The management roadshow in respect of the combined offering will commence
today in London and Amsterdam. An offering memorandum for the combined
offering will become available upon approval by Amsterdam Exchanges. The
combined offering is expected to be priced on or about Thursday, December
9, 1999. The shares and the convertible notes are expected to be listed on
the Official Market of Amsterdam Exchanges, stock market on or about
December 15, 1999 or earlier, subject to the approval of the offering
memorandum for the combined offering by Amsterdam Exchanges. The managers
for the offering have been granted an over-allotment option of 20% of the
combined offering, exercisable within 30 days after the closing of each
offering.
The managers for the offering reserve the right to withdraw the offering of
the ordinary shares and/or the offering of the notes at any time prior to
payment date.
The managers for the offerings, to the extent allowed by applicable laws
and regulations, may engage in transactions that stabilize, maintain or
otherwise affect the price of the securities, including purchases of the
securities to stabilize their market price, purchases of the securities to
cover some or all of a short position in securities.

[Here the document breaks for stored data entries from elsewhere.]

/-- RESPONSE_WORD, and FRAME_WORD in RESPONDING: the next response word is shifted out, and after the last the port is
IDLE. OVERRUN, and FRAME_WORD in EXECUTING: the word is discarded and the overrun flag set, SDO shifting out 0 (R184,
R186, R187). -/
def Obligations.WordsWhileBusy : Prop :=
  ∀ (s : State) (w : Word), s.port.selLow = true →
    (∀ x rest, s.port.state = .responding → s.port.response = x :: rest →
      exec .responseWord s =
          .next { s with port := { s.port with
            sdo := x, response := rest, state := if rest = [] then .idle else .responding } }
      ∧ exec (.frameWord w) s = exec .responseWord s)
    ∧ (s.port.state = .executing →
      exec .overrun s = .next { s with port := { s.port with overrun := true, sdo := 0 } }
      ∧ exec (.frameWord w) s = exec .overrun s)

/-- SEL_RISE drops a frame being received and a response being sent, and leaves the rest; SEL_FALL begins a frame (R184,
R186, R187). -/
def Obligations.SelEdges : Prop :=
  ∀ s : State,
    exec .selFall s = .next { s with port := { s.port with selLow := true } }
    ∧ (s.port.state = .receiving →
      exec .selRise s = .next { s with port := { s.port with selLow := false, state := .idle, frame := [] } })
    ∧ (s.port.state = .responding →
      exec .selRise s = .next { s with port := { s.port with selLow := false, state := .idle, response := [] } })
    ∧ (s.port.state = .idle ∨ s.port.state = .executing →
      exec .selRise s = .next { s with port := { s.port with selLow := false } })

/-- UNKNOWN_KIND and BAD_LENGTH: a frame answered by its header alone, with result UNKNOWN or with FAILED and BAD_LENGTH,
the header's kind echoed (R184, R185). -/
def Obligations.HeaderAnswered : Prop :=
  ∀ (s : State) (h : Word), s.port.state ≠ .executing →
    (frameCheck h = .unknownKind → exec (.unknownKind h) s = .next (s.endExecution (headerKind h) .unknown))
    ∧ (frameCheck h = .badLength → exec (.badLength h) s = .next (s.endExecution (headerKind h) (.failed .badLength)))

/-! ### Commands of the part as a whole -/

/-- IDENT (R191): part code, revision, plant mode, yard stop, plant time, link state and rate; nothing changes, and no
state of the part refuses it. -/
def Obligations.IdentAnswers : Prop :=
  ∀ s : State, s.Hears .ident →
    exec .ident s = .next (s.endExecution 0x01 (.done
      [fullWord 0x5A24, fullWord 0x0100, packed [(0, 2, s.mode.code), (8, 1, bit s.yardStop)],
        fullWord (s.time / 65536), fullWord s.time, packed [(0, 2, s.link.state.code), (4, 2, s.link.rate.code)]]))

/-- TAKE_ATTENTION (R190): the sets are answered as they stand; all is removed but the piece ids beyond the 400 lowest. -/
def Obligations.TakeAttentionRemoves : Prop :=
  ∀ s : State, s.Hears .takeAttention →
    exec .takeAttention s =
      .next (({ s with attn := { pieces := s.attn.pieces.drop 400 } } : State).endExecution 0x04 (.done s.attn.words))

/-- SET_TIME (R77, R181): plant time is the value given, every zone's last arrival with it; zones with work go to ARMING;
the minute count stays; no order that was QUEUED has a retry wait left. -/
def Obligations.SetTimeEffects : Prop :=
  ∀ (s : State) (v : BitVec 32), s.Hears (.setTime v) →
    ∃ t : State, exec (.setTime v) s = .next (t.endExecution 0x02 (.done t.plantWords))
      ∧ t.time = v.toNat ∧ t.minute = s.minute ∧ t.mode = s.mode ∧ t.yardStop = s.yardStop
      ∧ t.beds = s.beds ∧ t.mixes = s.mixes ∧ t.programs = s.programs ∧ t.attn = s.attn
      ∧ (∀ z < 52, t.zone z = if s.hasWork z then
          { s.zone z with lastArrival := v.toNat, state := .arming, faultRun := 0 }
          else { s.zone z with lastArrival := v.toNat })
      ∧ (∀ z < 48, s.hasWork z = true → (s.zone z).state.trusted = true → (t.heater z).output = false)
      ∧ ∀ slot < 128, ∀ o, s.order slot = some o → o.state = .queued →
          ∃ o', t.order slot = some o' ∧ o'.retry = none

/-- SET_MODE (R176, R177): the mode is set unless the yard stop holds; in STANDBY every output goes off at once; each
crane takes its new effective mode by the table of R152, with a control message where the mode changes and its LIFT
withdrawn where that is STOP (R194), a crane that comes to RUN selects the first of its candidates (R130), and no other
crane changes but by a selection, which places the LIFT (R153). A code
that names no mode is refused with RANGE, and a mode under the yard stop with MODE; where both hold the reason is RANGE,
which is the model's choice (log 39). -/
def Obligations.SetModeEffects : Prop :=
  ∀ (s : State) (w : Word), s.Hears (.setMode w) →
    (∀ m, plantModeArg w.toNat = some m → s.yardStop = false →
      ∃ t : State, exec (.setMode w) s = .next (t.endExecution 0x03 (.done t.plantWords))
        ∧ t.mode = m ∧ t.time = s.time ∧ t.yardStop = false ∧ t.attn.zones = s.attn.zones
        ∧ (s.mode = m → t = s)
        ∧ (s.mode ≠ m → m = .standby → ∀ z < 48, (t.heater z).output = false ∧ (t.heater z).duty = 0)
        ∧ (s.mode ≠ m → ∀ c < 4, s.ModeTaken t c (s.effMode c)))
    ∧ (plantModeArg w.toNat = none → exec (.setMode w) s = .next (s.endExecution 0x03 (.failed .range)))
    ∧ (plantModeArg w.toNat ≠ none → s.yardStop = true →
      exec (.setMode w) s = .next (s.endExecution 0x03 (.failed .mode)))

/-- LINK_SETUP (R163, R192): a controller that is OFF or DOWN is started at the rate; an UP link at the same rate is left
alone, and at another rate is restarted with its slots empty, its cranes going OFFLINE but for those WORKING. -/
def Obligations.LinkSetupEffects : Prop :=
  ∀ (s : State) (w : Word) (r : LinkRate), s.Hears (.linkSetup w) → linkRateArg w.toNat = some r →
    (s.link.state ≠ .up → exec (.linkSetup w) s = .next (({ s with link :=
      { state := .down, rate := r, wait := .starting, slots := Vector.replicate 4 {}, onBus := none } } :
        State).endExecution 0x05 (.done [])))
    ∧ (s.link.state = .up → s.link.rate = r → exec (.linkSetup w) s = .next (s.endExecution 0x05 (.done [])))
    ∧ (s.link.state = .up → s.link.rate ≠ r →
      ∃ t : State, exec (.linkSetup w) s = .next (t.endExecution 0x05 (.done []))
        ∧ t.link = { state := .down, rate := r, wait := .starting, slots := Vector.replicate 4 {}, onBus := none }
        ∧ ∀ c < 4, (t.crane c).state = if (s.crane c).state = .working then .working else .offline)

/-- PURGE ALL (R182): in STANDBY with no lift in flight, the piece and order tables, the bays and the stock but its OUT
slots are emptied, every program is IDLE, every bed FREE, every mix unused; block definitions, tags, mixes and modes
stay. -/
def Obligations.PurgeAllEffects : Prop :=
  ∀ s : State, s.Hears (.purgeAll 1) → s.mode = .standby → s.nothingInLift = true →
    ∃ t : State, exec (.purgeAll 1) s = .next (t.endExecution 0x06 (.done []))
      ∧ t.pieces = [] ∧ t.orders = [] ∧ t.tags = s.tags ∧ t.counter = s.counter ∧ t.cranes = s.cranes
      ∧ t.time = s.time ∧ t.mode = s.mode ∧ t.link = s.link
      ∧ (∀ m < 16, t.mix m = { s.mix m with inUse := 0 })
      ∧ (∀ b < 12, (t.bed b).state = .free ∧ (t.bed b).profile = (s.bed b).profile)
      ∧ (∀ k < 4, t.block k = { s.block k with
          slots := (s.block k).slots.filter (fun e => e.2.isOut), footprints := [], closed := [] })
      ∧ (∀ k < 4, (t.zone (48 + k)).state = .idle)
      ∧ (∀ b < 4, t.bay b = { count := 0, pieces := [] })
      ∧ ∀ n < 8, t.program n = { s.program n with state := .idle, order := none }

/-- PURGE ORDERS (R135, R182): every ended order leaves its slot, every live one stays, and their number is answered; the
end of the step follows. -/
def Obligations.PurgeOrdersEffects : Prop :=
  ∀ s : State, s.Hears .purgeOrders →
    ∃ u t : State, exec .purgeOrders s = .next (t.endExecution 0x06
        (.done [fullWord (s.records.filter fun e => !e.2.state.live).length]))
      ∧ u = { s with orders := u.orders }
      ∧ (∀ slot < 128, u.order slot = (s.order slot).filter fun o => o.state.live)
      ∧ Settles u t

/-! ### Mixes and beds -/

/-- LOAD_MIX that passes its checks replaces the whole record and nothing else (R46, R47). -/
def Obligations.LoadMixWrites : Prop :=
  ∀ (s : State) (mix : Word) (a : MixArgs), s.Hears (.loadMix mix a) → mix.toNat < 16 → (s.mix mix.toNat).inUse = 0 →
    -200 ≤ a.t0.toInt → a.t0.toInt ≤ 100 → 400 ≤ a.tmax.toInt → a.tmax.toInt ≤ 800 →
    1 ≤ a.limit.toNat → a.limit.toNat ≤ 255 →
    (a.points[0]).1 = 0 → (∀ i (h : i < 7), a.points[i].1.toNat < a.points[i + 1].1.toNat) →
    (∀ i (h : i < 7), a.points[i].2.toNat ≤ a.points[i + 1].2.toNat) → a.points[7].2.toNat ≤ 1200 →
    a.strip.toNat ≤ a.release.toNat → a.release.toNat ≤ a.dispatch.toNat → a.dispatch.toNat ≤ 1200 →
    ∃ t : State, exec (.loadMix mix a) s = .next (t.endExecution 0x08 (.done []))
      ∧ t = { s with mixes := t.mixes } ∧ (∀ m, m ≠ mix.toNat → t.mix m = s.mix m)
      ∧ (t.mix mix.toNat).loaded = true ∧ (t.mix mix.toNat).inUse = 0
      ∧ (t.mix mix.toNat).t0 = a.t0.toInt ∧ (t.mix mix.toNat).tmax = a.tmax.toInt
      ∧ (t.mix mix.toNat).limit = a.limit.toNat ∧ (t.mix mix.toNat).strip = a.strip.toNat
      ∧ (t.mix mix.toNat).release = a.release.toNat ∧ (t.mix mix.toNat).dispatch = a.dispatch.toNat
      ∧ ∀ i (h : i < 8), (t.mix mix.toNat).curve[i] = (a.points[i].1.toNat, a.points[i].2.toNat)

These transactions may
be discontinued at any time and will not be protracted after 30 days from
the closing of each offering.
The senior convertible notes are expected to have a coupon of 4% (annual),
a conversion premium range of 20%-24% and a redemption price range of
126.6%-129.9%.
The securities to be offered have not been and will not be registered under
the U.S. Securities Act of 1933 and may not be offered or sold in the
United States absent registration or an applicable exemption from the
registration requirements of such act.